Mind Your Table Manners

Wake Forest faculty members are recognized experts in their fields, and frequently they are asked to comment on local, national, or even international news stories.  One of our faculty members, Sam Gladding (’67, MAEd ’71), Professor and Chair of the department of Counseling, was quoted in the Chicago Tribune’s article “Mind Your Manners,” which is about how to prepare for the holiday dinners coming up – and avoiding or minimizing the awkward questions or gaffes that can come.  Here’s an excerpt:

“Although the weather is always an option, it raises the question: Have we forgotten how to have a conversation over a shared meal?

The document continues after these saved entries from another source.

/-- R39. WHERE NO THREAD'S GUARD IS TRUE an issue does nothing but move on: every active thread stands at the next slot, the stride goes on
or, at E, ends, and nothing else changes, whatever the instruction. A word that is no instruction raises its decode fault in the whole
active set, whatever its guard. -/
def Obligations.GuardFalseDoesNothing : Prop :=  (∀ (ins : Instr) (h : Hdr) (d a b c : Opnd) (s : State) (i : Iss), ins.opnds = some (h, d, a, b, c) → Issues s h i → i.on = [] →
    ∃ t, exec ins s = .next t ∧ Keeps s t i i.w (i.moved s.tick) ∧ (h.e = true → ∃ w, t.warp? i.r = some w ∧ w.stride = none)) ∧
  ∀ (s : State) (core q : Nat) (rest : List Turn) (x : Slot) (line : List Byte) (f : DecFault),
    s.agenda = .issue core q :: rest → ({ s with agenda := rest }).slot? core q = some x → x.act ≠ [] →
    ({ s with agenda := rest }).lineWaits x = false → dueUnreach x.act = [] → x.deferred = [] → x.breakAt = none → x.w.entry = none →
    ({ s with agenda := rest }).fetch x.g x.w.core x.pc.toNat = .ok line →
    lineFault line (({ s with agenda := rest }).struckLine core q) = none →
    decodeWord x.g.decodes (wordOfBytes (line.drop (12 * pcSlot x.pc))) = .bad f →
    step s = .next (({ s with agenda := rest }).meet core q x (.trap (x.act.map fun th : Thread => (th.t, decodeFlt f)) false)).tock

/-- R267, R269, R270: the elements a tensor command moves, by the words it has read. Of a load: without conversion an element in bounds is the
bits at its address and one out of bounds is the fill pattern; a converted element is the rounded value, one of a rotated block the
rotation of the block's values. Of a store: the local pattern, its rounded value, or the rotation of the local block over n.

R264, R265, R269 to R271, R368: what a piece writes depends on no words but those its command reads for it, and before any piece those of
the list of nget with the sources it names and of the source of nred.

R114, R123, R367, R368: what near-memory commands write, by the words they have read. Their pieces cover DST, and for ncvt to 8 or 4 bits
AUX, byte by byte: nget the elements that the list names, nred the elements combined, ncvt the values rounded, or the codes of the block, of
its rotation where ORD asks for it, with the block scales in register form in AUX. -/
def Obligations.CommandsCompute : Prop :=
  (∀ (rd : Reads) (r : List Byte) (c : List Int) (row i : Nat) (gw : Bool) (loc : Nat),
    let t := tensorOf r
    let mem := match t.mf with | 0 => fp32 | 1 => bf16 | _ => fp16
    let own := match t.lf with | 0 => fp32 | 1 => bf16 | _ => fp16
    let at_ := fun (k : Nat) => t.rowBit c row + (nth c 0 0 + k).toNat * t.eb
    let word := fun (spc : CSpc) (a : Nat) => rd spc (a / 4 * 4) % 2 ^ 32 + 2 ^ 32 * (rd spc (a / 4 * 4 + 4) % 2 ^ 32)
    let bits := fun (bit : Nat) => word t.spc (bit / 8) / 2 ^ (bit % 32) % 2 ^ t.eb
    let local_ := fun (k : Nat) =>
      let a := t.localAt loc row (k * t.lb / 8)
      word (if gw then .gw else .sp) a / 2 ^ (8 * (a % 4) + k * t.lb % 8) % 2 ^ t.lb
    let block := fun (k : Nat) => i / t.n * t.n + k
    let fills := fun (k : Nat) => if t.elIn c row k = true then bits (at_ k) else t.fill % 2 ^ t.eb
    ((∀ k, at_ k % min 32 t.eb = 0) →
      (t.cvt = false → t.loadElem rd c row i = fills i) ∧
      (t.cvt = true → t.n = 0 →
        t.loadElem rd c row i = if t.elIn c row i = true then own.round .rne (mem.decode (bits (at_ i))) else t.fill % 2 ^ t.lb) ∧
      (t.cvt = true → 0 < t.n → t.loadElem rd c row i =
        own.round .rne (nth (hadamard ((List.range t.n).map fun k => mem.decode (fills (block k)))) (i % t.n) (.num 0 0)))) ∧
    ((∀ k, t.localAt loc row (k * t.lb / 8) % max 1 (min 4 (t.lb / 8)) = 0) →
      (t.cvt = false → t.storeElem rd gw loc row i = local_ i) ∧
      (t.cvt = true → t.n = 0 → t.storeElem rd gw loc row i = mem.round .rne (own.decode (local_ i))) ∧
      (t.cvt = true → 0 < t.n →
        let y := nth (hadamard ((List.range t.n).map fun k => own.decode (local_ (block k)))) (i % t.n) (.num 0 0)
        t.storeElem rd gw loc row i = mem.round .rne (y.scale (if t.n = 16 then -4 else -5))))) ∧
  (∀ (k : CmdKind) (p : Nat) (rd rd' : Reads), nearSkew k = false → p < k.count →
    (∀ t op d, k = .nred t op d → elBits t ≤ 32) →
    (∀ w ∈ k.needs p ++ nearFirst k (fun spc a => some (BitVec.ofNat 32 (rd spc a))), rd w.1 w.2 = rd' w.1 w.2) →
    k.value rd p = k.value rd' p) ∧
  (∀ (rd : Reads) (k : CmdKind) (d : List Byte), k.near? = some d → nearSkew k = false →
    let n := nearOf d
    let word := fun (spc : CSpc) (a : Nat) => rd spc (a / 4 * 4) % 2 ^ 32
    let elem := fun (spc : CSpc) (a w : Nat) => ((List.range ((w + 3) / 4)).map fun j => word spc (a + 4 * j) * 2 ^ (32 * j)).sum /
      2 ^ (8 * (a % 4)) % 2 ^ (8 * w)
    let writes := fun (aux : Bool) (base total : Nat) (v : Nat → Nat) => ∀ x < total,
      ∃ p a len, nearPiece k d p = (aux, a, len) ∧ p < nearCount k d ∧ a ≤ base + x ∧ base + x < a + len ∧
        (nth (nearBytes rd k d p) (base + x - a) 0).toNat = v x
    let bytes := fun (w : Nat) (v : Nat → Nat) (x : Nat) => v (x / w) / 2 ^ (8 * (x % w)) % 256
    (∀ t, k = .nget t d →
      let w := 4 * t.words
      writes false n.dst (w * n.count) (bytes w fun i => elem n.ssp (n.src + w * elem n.asp (n.aux + 4 * i) 4) w)) ∧
    (∀ t op, k = .nred t op d → elBits t = 8 ∨ elBits t = 16 ∨ elBits t = 32 →
      let w := elBits t / 8
      let x := fun i => elem n.dsp (n.dst + w * i) w
      let y := fun i => elem n.ssp (n.src + w * i) w
      writes false n.dst (w * n.count) (bytes w fun i =>
        match op with
        | .add => if t.isInt then (x i + y i) % 2 ^ elBits t else (fmtOf t).addN .rne (x i) (y i)
        | .min => if t.isInt then (if numOf t (y i) < numOf t (x i) then y i else x i) else (fmtOf t).minMax false (x i) (y i)
        | .max => if t.isInt then (if numOf t (x i) < numOf t (y i) then y i else x i) else (fmtOf t).minMax true (x i) (y i))) ∧
    ∀ t ord src, k = .ncvt t ord src d → elBits src = 16 ∨ elBits src = 32 →
      let w := elBits src / 8
      let val := fun (i : Nat) => (fmtOf src).decode (elem n.ssp (n.src + w * i) w)
      (elBits t = 16 ∨ elBits t = 32 →
        writes false n.dst (elBits t / 8 * n.count) (bytes (elBits t / 8) fun i => (fmtOf t).round .rne (val i))) ∧
      let b := if ord = .n16 then 16 else 32
      let row := fun (j : Nat) =>
        let xs := (List.range b).map fun i => val (b * j + i)
        if ord = .none then xs else hadamard xs
      let scale := fun (j : Nat) => blockScale (fmtOf t) (row j) * 256
      let code := fun (i : Nat) => quantCode (fmtOf t) (nth (row (i / b)) (i % b) (.num 0 0)) (regVal .s24 (scale (i / b)))
      (elBits t = 8 ∨ elBits t = 4 → n.count % b = 0 →
        writes true n.aux (4 * (n.count / b)) (bytes 4 scale) ∧
        (elBits t = 8 → writes false n.dst n.count fun x => code x % 256) ∧
        (elBits t = 4 → writes false n.dst (n.count / 2) fun x => code (2 * x) % 16 + 16 * (code (2 * x + 1) % 16))))
end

‘It’s not that we’ve forgotten as much as we’ve ignored it,’ says Professor Samuel Gladding, who heads the department of counseling at Wake Forest University in Winston-Salem, N.C. ‘The mode of communication — or the most popular these days — is indirect communication through Twitter or text on through, well, you name it.

‘Communication is an art form, but it seems to be a lost art at times when people gather together,’ he adds. ‘They look down instead of at one another.’

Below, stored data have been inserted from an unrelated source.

-- ==== Sys2Proof/Laws/Keep.lean ====
section
/-!
SUPPORT. What the shared operations keep: the canonical form of every byte store (`State.memWf`) and the lengths of the register files
(`State.shaped`), for the named updates, a fill, the end of a stride, TAKING A TRAP, the return from one, a kill, and the writes of
memory; and what a trap does to a warp with a handler.
-/
namespace Sys2Proof.Machine

/-! ### The gangs of an updated state -/

theorem State.mem_allGangs (s : State) (g : Gang) :
    g ∈ s.allGangs ↔ g ∈ s.gangs ∨ g ∈ s.dying ∨ ∃ k ∈ s.sealed, k.gang = g := by
  simp [State.allGangs]

theorem State.allGangs_modGang (s : State) (gid : Nat) (f : Gang → Gang) {h : Gang} (hm : h ∈ (s.modGang gid f).allGangs) :
    h ∈ s.allGangs ∨ ∃ g ∈ s.allGangs, h = f g := by
  rw [mem_allGangs] at hm
  rcases hm with hm | hm | hm
  · obtain ⟨g, hg, rfl⟩ := List.mem_map.1 hm
    have : g ∈ s.allGangs := (mem_allGangs ..).2 (.inl hg)
    split
    · exact .inr ⟨g, this, rfl⟩
    · exact .inl this
  · obtain ⟨g, hg, rfl⟩ := List.mem_map.1 hm
    have : g ∈ s.allGangs := (mem_allGangs ..).2 (.inr (.inl hg))
    split
    · exact .inr ⟨g, this, rfl⟩
    · exact .inl this
  · exact .inl ((mem_allGangs ..).2 (.inr (.inr hm)))

/-! ### Byte stores -/

/-- A gang's scratchpads are in canonical form. -/
def Gang.memWf (g : Gang) : Prop := ∀ p ∈ g.sp, Memory.wf p = true

/-- A changed gang whose scratchpads stay canonical keeps the state's byte stores. -/
theorem State.memWf_modGang {s : State} (h : s.memWf) (gid : Nat) {f : Gang → Gang} (hf : ∀ g, g.memWf → (f g).memWf) :
    (s.modGang gid f).memWf := by
  refine ⟨h.1, h.2.1, h.2.2.1, fun g hg => ?_⟩
  rcases s.allGangs_modGang gid f hg with hg | ⟨k, hk, rfl⟩
  · exact h.2.2.2 g hg
  · exact hf k (h.2.2.2 k hk)

theorem State.memWf_modWarp {s : State} (h : s.memWf) (r : WRef) (f : Warp → Warp) : (s.modWarp r f).memWf :=
  memWf_modGang h r.1 fun _ hg => hg

theorem State.memWf_modThread {s : State} (h : s.memWf) (r : WRef) (t : Nat) (f : Thread → Thread) : (s.modThread r t f).memWf :=
  memWf_modWarp h r _

theorem State.memWf_modCore {s : State} (h : s.memWf) (c : Nat) (f : Core → Core) : (s.modCore c f).memWf := h

/-- A position of a list of memories changed by an operation that keeps the form. -/
theorem modAt_memWf {l : List Memory} (h : ∀ p ∈ l, Memory.wf p = true) (i : Nat) {f : Memory → Memory}
    (hf : ∀ m, Memory.wf m = true → Memory.wf (f m) = true) : ∀ p ∈ modAt l i f, Memory.wf p = true := by
  induction l generalizing i with
  | nil => simp [modAt]
  | cons x r ih =>
    simp only [List.mem_cons, forall_eq_or_imp] at h
    cases i with
    | zero =>
      simp only [modAt, List.mem_cons, forall_eq_or_imp]
      exact ⟨hf x h.1, h.2⟩
    | succ k =>
      simp only [modAt, List.mem_cons, forall_eq_or_imp]
      exact ⟨h.1, ih h.2 k⟩

/-- A SCRATCHPAD WRITE keeps the byte stores. -/
theorem State.memWf_padWrite {s : State} (h : s.memWf) (gid gc a : Nat) (bs : List Byte) : (s.padWrite gid gc a bs).memWf :=
  memWf_modGang h gid fun _ hg => modAt_memWf hg gc fun _ hm => Memory.writeN_wf hm a bs

/-- A scratchpad write that loads need not see yet keeps the byte stores. -/
theorem State.memWf_padVeil {s : State} (h : s.memWf) (gid gc a : Nat) (bs : List Byte) (b : Option (Nat × Nat)) :
    (s.padVeil gid gc a bs b).memWf := by
  unfold State.padVeil
  split
  · exact memWf_padWrite h gid gc a bs
  · exact memWf_modGang (memWf_padWrite h gid gc a bs) gid fun _ hg => hg

/-- A WRITE OF GLOBAL MEMORY keeps the byte stores. -/
theorem State.memWf_memWrite {s : State} (h : s.memWf) (pa : Nat) (bs : List Byte) : (s.memWrite pa bs).memWf :=
  ⟨Memory.writeN_wf h.1 pa bs, h.2.1, h.2.2.1, h.2.2.2⟩

/-- A device's write keeps the byte stores. -/
theorem State.memWf_deviceWrite {s : State} (h : s.memWf) (pa : Nat) (bs : List Byte) : (s.deviceWrite pa bs).memWf :=
  memWf_memWrite h pa bs

/-- An engine's write keeps the byte stores. -/
theorem State.memWf_placeWrite {s : State} (h : s.memWf) (e : Eng) (p : EPlace) (bs : List Byte) : (s.placeWrite e p bs).memWf := by
  cases p with
  | pad gc o =>
    unfold State.placeWrite
    exact memWf_padVeil h ..
  | phys pa =>
    unfold State.placeWrite
    dsimp only
    split
    · exact memWf_memWrite h pa bs
    · unfold State.freshen
      split <;> exact memWf_memWrite h pa bs
  | bb k => exact ⟨h.1, Memory.writeN_wf h.2.1 k bs, h.2.2.1, h.2.2.2⟩

/-- A frame filled with zeros keeps the byte stores. -/
theorem State.memWf_zeroFrame {s : State} (h : s.memWf) (f : Nat) : (s.zeroFrame f).memWf :=
  ⟨Memory.filter_wf h.1 _, h.2.1, h.2.2.1, h.2.2.2⟩

/-- Fewer gangs keep the byte stores. -/
theorem State.memWf_of_gangs {s t : State} (h : s.memWf) (hm : t.mem = s.mem) (hb : t.bb = s.bb) (hf : t.mgmt.flash = s.mgmt.flash)
    (hg : ∀ g ∈ t.allGangs, ∃ k ∈ s.allGangs, g.sp = k.sp) : t.memWf := by
  refine ⟨hm ▸ h.1, hb ▸ h.2.1, hf ▸ h.2.2.1, fun g hg' => ?_⟩
  obtain ⟨k, hk, he⟩ := hg g hg'
  exact he ▸ h.2.2.2 k hk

Emoticons deliver digital emotions, but ‘if we don’t read facial expression or hear voice tone, we don’t know if the person is really inquiring or being sarcastic or being empathic,’ says Gladding. ‘We can’t hear it, and we can’t see the expression on the other individual’s face.'”

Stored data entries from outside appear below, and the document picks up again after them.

theorem baseRsp stack port tag : Statement (.baseRsp stack port tag) := trivial

theorem baseAck stack port tag : Statement (.baseAck stack port tag) := trivial

theorem flitData link ok : Statement (.flitData link ok) := trivial

theorem flitIdle link ok : Statement (.flitIdle link ok) := trivial

theorem flitMarker link ok : Statement (.flitMarker link ok) := trivial

theorem flitNak link : Statement (.flitNak link) := trivial

theorem flitVoid link ok : Statement (.flitVoid link ok) := trivial

theorem keyLoad link : Statement (.keyLoad link) := trivial

theorem linkFailure link : Statement (.linkFailure link) := trivial

theorem functionLevelReset world lost : Statement (.functionLevelReset world lost) := trivial

theorem queueOpen world queue send peer rod : Statement (.queueOpen world queue send peer rod) := trivial

theorem queueClose world queue send : Statement (.queueClose world queue send) := trivial

theorem deviceReset : Statement (.deviceReset) := trivial

theorem keysAndFill : Statement .keysAndFill := trivial

theorem imageVerify : Statement (.imageVerify) := trivial

theorem resetGo : Statement (.resetGo) := trivial

theorem responseWrite cls : Statement (.responseWrite cls) := trivial

theorem registerWrite addr val : Statement (.registerWrite addr val) := trivial

theorem attestationRequest nonce : Statement (.attestationRequest nonce) := trivial

theorem logHeadAdvance die n : Statement (.logHeadAdvance die n) := trivial

theorem linkTraining link : Statement (.linkTraining link) := trivial

theorem newWorldKey world : Statement (.newWorldKey world) := trivial

theorem grantOwnerChange stack grant world : Statement (.grantOwnerChange stack grant world) := trivial

theorem launchQueueWrite world queue record root : Statement (.launchQueueWrite world queue record root) := trivial

theorem enrolment owner port flowMin keyHashes module_ : Statement (.enrolment owner port flowMin keyHashes module_) := trivial

theorem sealGang gid : Statement (.sealGang gid) := trivial

end Laws.Reads

end Sys2Proof
end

You can read the full article here.   Lots of insight on table manners, family dynamics, and making the most of a shared meal.

With many Wake students getting ready to head home for Thanksgiving in a couple of weeks, the subject of family dinners and expectations is perhaps timely.  Especially for those of you with first-year students, this may be the first time your students will be home for an extended period of time.  You may have one set of ideas in mind for Thanksgiving (family time! catching up!) and your Deac may have another (sleep! sleep! talk to my Wake friends I already miss!)  Think about what you hope for the shared time together, and ask your student what he/she is hoping to have – and adjust accordingly.